Dienstag, 1. September 2009
Oha
Ich muss aber genau so zugeben, dass der Moment genial war, als ich da vorne stand und alle mich ganz erwartungsvoll ansahen. Gut - nach fünf Minuten sah das anders aus, und als sie mich dann fragten, wann ich educacion fisica unterrichte, wusste ich Bescheid. Ich weiß nicht, ob das zu pessimistisch ist, aber wenn wir bis Weihnachten die Zahlen einwandfrei und die Farben und die Wochennamen können ... dann ist das wohl ganz gut?
Mirte (so schreibt man sie!) wird übrigens bei uns einziehen. Sie beglückte uns Sonntag mit dieser Nachricht, kam selbst vorbei und bei Mirte-Tortillas und Cola haben wir unsere Community gefeiert. Das war ganz großartig.
Was leider nicht ganz so großartig war, war die tatsache, dass Vivi Sonntag in die Klinik wanderte, weil sie eine recht böse Entzündung am Auge hatte. Ich war zwar nicht dabei, aber Linas Erzählungen aus dem Krankenhaus reichten, um zu wissen, dass ich da nicht hinmöchte.
Was es heißt, zu gehen
Mit knapp zwanzig Jahren Lebenserfahrung habe ich mich entschlossen, ab Sommer 2009 für ganze zwölf Monate nach Nicaragua zu gehen; dass es geklappt hat, hatte ich zwischendurch nicht wirklich gedacht; aber dass ich nun, Anfang Juli, so kurz vor der Ausreise stehe und meine Schulzeit einfach so an mir vorbei gegangen ist - das ist noch weniger zu begreifen. Ich werde natürlich an diesem Zustand nichts ändern können und freue mich tatsächlich wahnsinnig auf die Zeit in Mittelamerika. Bisher haben sich meine Auslandserfahrungen auf den europäischen Raum begrenzt; am 23. Juli geht es jedoch los in ein Land, von dessen Existenz ich zuvor zwar wusste, aber an das ich doch zugegeben wenig gedacht habe - und das ich geographisch als Abiturientin "drüben" eingeordnet habe.

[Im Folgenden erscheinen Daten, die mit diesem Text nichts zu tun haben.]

-- ==== Sys2Proof/Machine/ArithmeticLogic.lean ====
section
/-! DEFINITION. Addition, Multiplication, Division, NotAnd (43_arithmetic_logic.md): unsigned 32-bit, no
overflow indication of any kind (R158). -/

namespace Sys2Proof.Machine

/-- The exact sum reduced modulo 2^32 (R145). -/
def addWords (u v : Word) : Word := BitVec.ofNat 32 (u.toNat + v.toNat)

/-- The low 32 bits of the exact product (R148). -/
def mulWords (u v : Word) : Word := BitVec.ofNat 32 (u.toNat * v.toNat)

/-- The floor of the unsigned quotient, for a divisor that is not 0 (R151). -/
def divWords (u v : Word) : Word := BitVec.ofNat 32 (u.toNat / v.toNat)

/-- The complement of the bitwise and (R155). -/
def nandWords (u v : Word) : Word := ~~~(u &&& v)

/-- Addition (R145). -/
def execAdd (a b c : Sel) (s : State) : Host.Outcome State Fault Refusal :=
  .next (s.setReg a (addWords (s.reg b) (s.reg c)))

/-- Multiplication (R148). -/
def execMul (a b c : Sel) (s : State) : Host.Outcome State Fault Refusal :=
  .next (s.setReg a (mulWords (s.reg b) (s.reg c)))

/-- Division (R151): DivisionByZero when `x[C] = 0`. -/
def execDiv (a b c : Sel) (s : State) : Host.Outcome State Fault Refusal :=
  .next (if nonZero (s.reg c) then s.setReg a (divWords (s.reg b) (s.reg c)) else s.raise .divisionByZero)

/-- NotAnd (R155). -/
def execNand (a b c : Sel) (s : State) : Host.Outcome State Fault Refusal :=
  .next (s.setReg a (nandWords (s.reg b) (s.reg c)))

end Sys2Proof.Machine
end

Innerhalb eines Jahres werden sich mein Weltbild, meine geographischen und kulturellen Kenntnissen verschieben, neu ordnen. Ich werde einen Teil der Welt kennen lernen, der von Armut, Korruption, Drogen und der Hoffnung auf Besserung bestimmt wird, - aber genau so von Gastfreundlichkeit, Freude am Leben und an dem wenigen, das man hat.Ich verlasse meine Heimat, ohne zu wissen, was Heimat eigentlich ist.
Natürlich werde ich wiederkommen - jedenfalls gehe ich stark davon aus -, aber die Entwicklung, die ich in diesem Jahr vollziehen werde, ist jetzt noch gar nicht abzusehen. Es fällt leicht, über all diese Dinge an einem warmen, geheizten Ort (im Winter) zu schreiben, wenn man von all dem umgeben ist, das man zum Leben braucht. Wie es tatsächlich in Nicaragua aussieht, was sich tatsächlich hinter dem Wort Armut verbirgt und was man als Europäer tun kann oder tun muss, werde ich erst in einem Jahr wissen. Dieser Blog ist daher zweierlei: einerseits eine Informationsstation, die allen, die es interessiert oder auch nur zufällig hierher stolpern, Eindrücke meines Lebens in Nicaragua schildern soll; andererseits eine Gedankenkiste, in der ich all das verarbeiten und mitteilen kann, was ich hier erlebe; im Großen und Ganzen ist es dabei auch ein Beitrag meinerseits, um eine Welt, die unglaublich verknüpft ist und die denkbar unvorstellbar von der Technik und dem Fortschritt profitiert, zu ermöglichen, die sich in all der Schnelllebigkeit auch noch gegenseitig versteht und zuhört.